Liberal contributor Kirsten Powers argued that such women must be "racist" because they voted for Trump, while UC Berkeley Professor Stephanie Jones-Rogers argued that women have long benefited from "white supremacy" even while being "oppressed" by white men. Alice Stewart was the exception to the liberal rule.
At 11:27 p.m. Eastern, after Lemon began by asking Powers her view, she recalled: "People will say that they support him for reasons other than his racist language."
She soon added: "And they'll say, 'Well, I'm not racist. I just voted for him because I didn't like Hillary Clinton.'"
The CNN contributor insinuated that everyone who voted for Trump is racist as she continued: "And I just want to say that's not -- that doesn't make you not racist. It actually makes you racist. If you support somebody who does racist things, that makes you racist. So I just want to establish that."
She then asserted that white women are "oppressed" and lamented that they would not therefore support other "oppressed people." Powers:
I think we have to recognize that white men are doing it as well, but sometimes I think that we would hope that we would get better behavior from white women because white women are themselves are oppressed and that they would be able to align themselves with other oppressed people.

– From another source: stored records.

-- ==== Sys2Proof/Machine/Dispatch.lean ====
section
/-! DEFINITION. The dispatch: one arm per command, each one direct call of its meaning. -/

namespace Sys2Proof.Machine
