-- ==== Sys2Proof/Machine/Core.lean ====
section
/-! DEFINITION. The machine as the host's interface reads it. -/

def Sys2Proof.core : Host.Core :=
  { State := Sys2Proof.Machine.State, Fault := Sys2Proof.Machine.Fault, Refusal := Sys2Proof.Machine.Refusal,
    step := Sys2Proof.Machine.step, reset := Sys2Proof.Machine.State.reset }
end

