-- ==== Sys2Proof/WellFormed.lean ====
section
/-! DEFINITION. Well-formed commands: every operand in the range the spec gives it, a descriptor with its row's
opcode, an instruction whose function field selects its mnemonic. A command that is not well formed names nothing
the device could receive. -/

namespace Sys2Proof

/-- A plan context that exists (R21, R129). -/
def Site.wf (st : Site) : Bool := decide (st.core < 104 ∧ st.ctx < 4)

/-- Bytes. -/
def bytesOk (l : List Nat) : Bool := l.all (fun b => decide (b < 256))

/-- Every field of a descriptor fits its bits (R237). -/
def Desc.bytesWf (c : Desc) : Bool :=
  decide (c.ring < 1024 ∧ c.opcode < 2 ^ 16 ∧ c.flags < 256 ∧ c.domain < 256 ∧ c.keyClass < 256 ∧ c.keyIndex < 2 ^ 24 ∧
    c.bufLen < 2 ^ 32 ∧ c.effect < 2 ^ 64 ∧ c.buf < 2 ^ 64) && bytesOk c.inp

/-- A descriptor of one row: its fields fit and it names the row's opcode (R31, R242). -/
def Desc.wf (c : Desc) (op : Nat) : Bool := c.bytesWf && c.opcode == op

/-- A register access of a function that can exist (R224, R225); BAR 15 is configuration space. -/
def Access.wf (x : Access) : Bool := decide (x.fn < 64 ∧ (x.bar = 0 ∨ x.bar = 2 ∨ x.bar = 15) ∧ x.off < 0x400_0000)

/-- fn[3:0] selects and fn[4] is SCALAR (R173 to R176). -/
def selS (f : FmtO) (n : Nat) : Bool := f.fn.toNat % 16 == n && decide (f.fn.toNat < 32)

/-- Index of an object that can drain (R55). -/
def drainIdx (k : ObjKind) (i : Nat) : Bool :=
  match k with
  | .subch => decide (i < 384)
  | .term => decide (i < 512 * 384)
  | .unit => decide (i < 1048576)
  | .flow => decide (i < 1048576)
  | .domain => decide (i < 64)

/-- A CTL_LOCK register stands at the address (R11). -/
def lockAt (a : Nat) : Bool :=
  match Machine.regAt a with
  | none => false
  | some ra => ra.reg.flds == [⟨0, 0, .w1s, 0⟩] && ra.byte == 0

/-- A VLAN tag has 16 bits of TPID, 3 of PCP and 12 of VID. -/
def VlanTag.wf (t : VlanTag) : Bool := decide (t.tpid < 65536 ∧ t.pcp < 8 ∧ t.vid < 4096)

/-- A frame from an uplink port (R304). -/
def UpFrame.wf (f : UpFrame) : Bool :=
  decide (f.u < 128 ∧ f.da < 2 ^ 48 ∧ f.sa < 2 ^ 48 ∧ f.etype < 2 ^ 16) && f.tags.all VlanTag.wf && decide (f.lanes.length ≤ 8)

/-- A frame from a sub-channel (R308). -/
def DnFrame.wf (f : DnFrame) : Bool :=
  decide (f.sc < 384 ∧ f.xgem < 65536 ∧ f.key < 4 ∧ f.da < 2 ^ 48 ∧ f.sa < 2 ^ 48) && f.tags.all VlanTag.wf

/-- A cipher request of one chunk (R350). -/
def ChunkReq.wf (q : ChunkReq) : Bool :=
  (if q.trunk then decide (q.die < 2 ∧ q.unit < 1024) else decide (q.die < 4 ∧ q.unit < 352)) && bytesOk q.bytes

/-- A hint record (R222). -/
def HintRec.wf (h : HintRec) : Bool := decide (h.dom < 64 ∧ h.unit < 1048576)
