-- ==== Sys2Proof/Certificates/Slice0/Obligations.lean ====
section
/-! DEFINITION. The statements for the provers. Each states what the commands of a chapter do to the state that the
spec names; `Starts` and `Issuing` (Safety.lean) say when a host command and an instruction of a grant program
execute; an answer `kept s t` is the next state `t` with the queue of `s`. -/

open Sys2Proof Sys2Proof.Machine

/-- Each of the fifteen scalar operate instructions writes the result of R168 to Sd and goes on, and any other fn or pr is
ILLEGAL. Formalises R168. -/
def Obligations.ScalarOperateResults : Prop :=
  ∀ (s : State) (st : Site) (f : FmtO) (c : Ctx), Issuing s st c →
    let a := c.rs f.a
    let b := c.rs f.b
    let ill := kept s (s.progExc st (f.word 0x00) 1)
    let after := fun (r : W64) => Host.Outcome.next (φ := Fault) (ρ := Refusal) (s.goesOn st (c.ws f.d r) (c.pc + 1))
    (f.pr = 0 → f.fn = 0 → exec (.iadd st f) s = after (a + b)) ∧ (f.pr ≠ 0 ∨ f.fn ≠ 0 → exec (.iadd st f) s = ill) ∧
    (f.pr = 0 → f.fn = 1 → exec (.isub st f) s = after (a - b)) ∧ (f.pr ≠ 0 ∨ f.fn ≠ 1 → exec (.isub st f) s = ill) ∧
    (f.pr = 0 → f.fn = 2 → exec (.iand st f) s = after (a &&& b)) ∧ (f.pr ≠ 0 ∨ f.fn ≠ 2 → exec (.iand st f) s = ill) ∧
    (f.pr = 0 → f.fn = 3 → exec (.ior st f) s = after (a ||| b)) ∧ (f.pr ≠ 0 ∨ f.fn ≠ 3 → exec (.ior st f) s = ill) ∧
    (f.pr = 0 → f.fn = 4 → exec (.ixor st f) s = after (a ^^^ b)) ∧ (f.pr ≠ 0 ∨ f.fn ≠ 4 → exec (.ixor st f) s = ill) ∧
    (f.pr = 0 → f.fn = 5 → exec (.andn st f) s = after (a &&& ~~~b)) ∧ (f.pr ≠ 0 ∨ f.fn ≠ 5 → exec (.andn st f) s = ill) ∧
    (f.pr = 0 → f.fn = 6 → exec (.shl st f) s = after (a <<< (b.toNat % 64))) ∧ (f.pr ≠ 0 ∨ f.fn ≠ 6 → exec (.shl st f) s = ill) ∧
    (f.pr = 0 → f.fn = 7 → exec (.shr st f) s = after (a >>> (b.toNat % 64))) ∧ (f.pr ≠ 0 ∨ f.fn ≠ 7 → exec (.shr st f) s = ill) ∧
    (f.pr = 0 → f.fn = 8 → exec (.sra st f) s = after (a.sshiftRight (b.toNat % 64))) ∧ (f.pr ≠ 0 ∨ f.fn ≠ 8 → exec (.sra st f) s = ill) ∧
    (f.pr = 0 → f.fn = 9 → exec (.mul st f) s = after (a * b)) ∧ (f.pr ≠ 0 ∨ f.fn ≠ 9 → exec (.mul st f) s = ill) ∧
    (f.pr = 0 → f.fn = 10 → exec (.mulhu st f) s = after (BitVec.ofNat 64 (a.toNat * b.toNat / 2 ^ 64))) ∧ (f.pr ≠ 0 ∨ f.fn ≠ 10 → exec (.mulhu st f) s = ill) ∧
    (f.pr = 0 → f.fn = 12 → exec (.minu st f) s = after (if a.toNat < b.toNat then a else b)) ∧ (f.pr ≠ 0 ∨ f.fn ≠ 12 → exec (.minu st f) s = ill) ∧
    (f.pr = 0 → f.fn = 13 → exec (.maxu st f) s = after (if a.toNat < b.toNat then b else a)) ∧ (f.pr ≠ 0 ∨ f.fn ≠ 13 → exec (.maxu st f) s = ill) ∧
    (f.pr = 0 → f.fn = 14 → exec (.mins st f) s = after (if a.toInt < b.toInt then a else b)) ∧ (f.pr ≠ 0 ∨ f.fn ≠ 14 → exec (.mins st f) s = ill) ∧
    (f.pr = 0 → f.fn = 15 → exec (.maxs st f) s = after (if a.toInt < b.toInt then b else a)) ∧ (f.pr ≠ 0 ∨ f.fn ≠ 15 → exec (.maxs st f) s = ill)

I think we have to remember that the white patriarchal system actually benefits white women in a lot of ways, and they are attached to white men who are benefiting from the system that was created by them, for them. And their fathers and their husbands and their brothers are benefiting from the system, and so they are also benefiting.

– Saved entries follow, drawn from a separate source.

@[simp] theorem State.setSub_clk (sc : Nat) (x : Sub) : (s.setSub sc x).clk = s.clk := rfl
@[simp] theorem State.setSub_regs (sc : Nat) (x : Sub) : (s.setSub sc x).regs = s.regs := rfl
@[simp] theorem State.setSub_latch (sc : Nat) (x : Sub) : (s.setSub sc x).latch = s.latch := rfl
@[simp] theorem State.setSub_pendLow (sc : Nat) (x : Sub) : (s.setSub sc x).pendLow = s.pendLow := rfl
@[simp] theorem State.setSub_host (sc : Nat) (x : Sub) : (s.setSub sc x).host = s.host := rfl
@[simp] theorem State.setSub_doms (sc : Nat) (x : Sub) : (s.setSub sc x).doms = s.doms := rfl
@[simp] theorem State.setSub_deferred (sc : Nat) (x : Sub) : (s.setSub sc x).deferred = s.deferred := rfl
@[simp] theorem State.setSub_grant (sc : Nat) (x : Sub) : (s.setSub sc x).grant = s.grant := rfl
@[simp] theorem State.setSub_data (sc : Nat) (x : Sub) : (s.setSub sc x).data = s.data := rfl
@[simp] theorem State.setSub_buf (sc : Nat) (x : Sub) : (s.setSub sc x).buf = s.buf := rfl
@[simp] theorem State.setSub_cph (sc : Nat) (x : Sub) : (s.setSub sc x).cph = s.cph := rfl
@[simp] theorem State.setSub_time (sc : Nat) (x : Sub) : (s.setSub sc x).time = s.time := rfl
@[simp] theorem State.setSub_mgmt (sc : Nat) (x : Sub) : (s.setSub sc x).mgmt = s.mgmt := rfl
@[simp] theorem State.setSub_out (sc : Nat) (x : Sub) : (s.setSub sc x).out = s.out := rfl
@[simp] theorem State.setSub_freeCtr (sc : Nat) (x : Sub) : (s.setSub sc x).freeCtr = s.freeCtr := rfl
@[simp] theorem State.setSub_pending (sc : Nat) (x : Sub) : (s.setSub sc x).pending = s.pending := rfl

@[simp] theorem State.modSub_clk (sc : Nat) (f : Sub → Sub) : (s.modSub sc f).clk = s.clk := rfl
@[simp] theorem State.modSub_regs (sc : Nat) (f : Sub → Sub) : (s.modSub sc f).regs = s.regs := rfl
@[simp] theorem State.modSub_latch (sc : Nat) (f : Sub → Sub) : (s.modSub sc f).latch = s.latch := rfl
@[simp] theorem State.modSub_pendLow (sc : Nat) (f : Sub → Sub) : (s.modSub sc f).pendLow = s.pendLow := rfl
@[simp] theorem State.modSub_host (sc : Nat) (f : Sub → Sub) : (s.modSub sc f).host = s.host := rfl
@[simp] theorem State.modSub_doms (sc : Nat) (f : Sub → Sub) : (s.modSub sc f).doms = s.doms := rfl
@[simp] theorem State.modSub_deferred (sc : Nat) (f : Sub → Sub) : (s.modSub sc f).deferred = s.deferred := rfl
@[simp] theorem State.modSub_grant (sc : Nat) (f : Sub → Sub) : (s.modSub sc f).grant = s.grant := rfl
@[simp] theorem State.modSub_data (sc : Nat) (f : Sub → Sub) : (s.modSub sc f).data = s.data := rfl
@[simp] theorem State.modSub_buf (sc : Nat) (f : Sub → Sub) : (s.modSub sc f).buf = s.buf := rfl
@[simp] theorem State.modSub_cph (sc : Nat) (f : Sub → Sub) : (s.modSub sc f).cph = s.cph := rfl
@[simp] theorem State.modSub_time (sc : Nat) (f : Sub → Sub) : (s.modSub sc f).time = s.time := rfl
@[simp] theorem State.modSub_mgmt (sc : Nat) (f : Sub → Sub) : (s.modSub sc f).mgmt = s.mgmt := rfl
@[simp] theorem State.modSub_out (sc : Nat) (f : Sub → Sub) : (s.modSub sc f).out = s.out := rfl
@[simp] theorem State.modSub_freeCtr (sc : Nat) (f : Sub → Sub) : (s.modSub sc f).freeCtr = s.freeCtr := rfl
@[simp] theorem State.modSub_pending (sc : Nat) (f : Sub → Sub) : (s.modSub sc f).pending = s.pending := rfl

A couple of weeks ago, Powers notably commented that "white men are very violent and a problem."
Lemon soon turned to Professor Jones-Rogers and quoted her on women supporting "white supremacy." Lemon:
You're quoted in this Vox article as saying that, for centuries, white women have "invested in white supremacy because their whiteness affords them a particular kind of power that their gender does not." What did you mean by that?
As she responded, she made a similar claim as Powers about women benefiting from "white supremacy." Jones-Rogers:
We tend to think of white women primarily focusing on gender oppression -- that because they are oppressed as women, that that oppression will allow them to ally and to sympathize with other dispossessed and other disempowered peoples in the nation.
But my research actually shows that they long had deep investment in white supremacy, and not only did they benefit from it, but they participated in its construction and its perpetuation -- not just in the context of slavery, not just in the colonial period, but well after slavery was over.
Stewart strongly disagreed with the notion that she was oppressed and added "Let me just say this Kirsten is a dear friend of mine but I resent she says I'm racist because Donald Trump says racist things."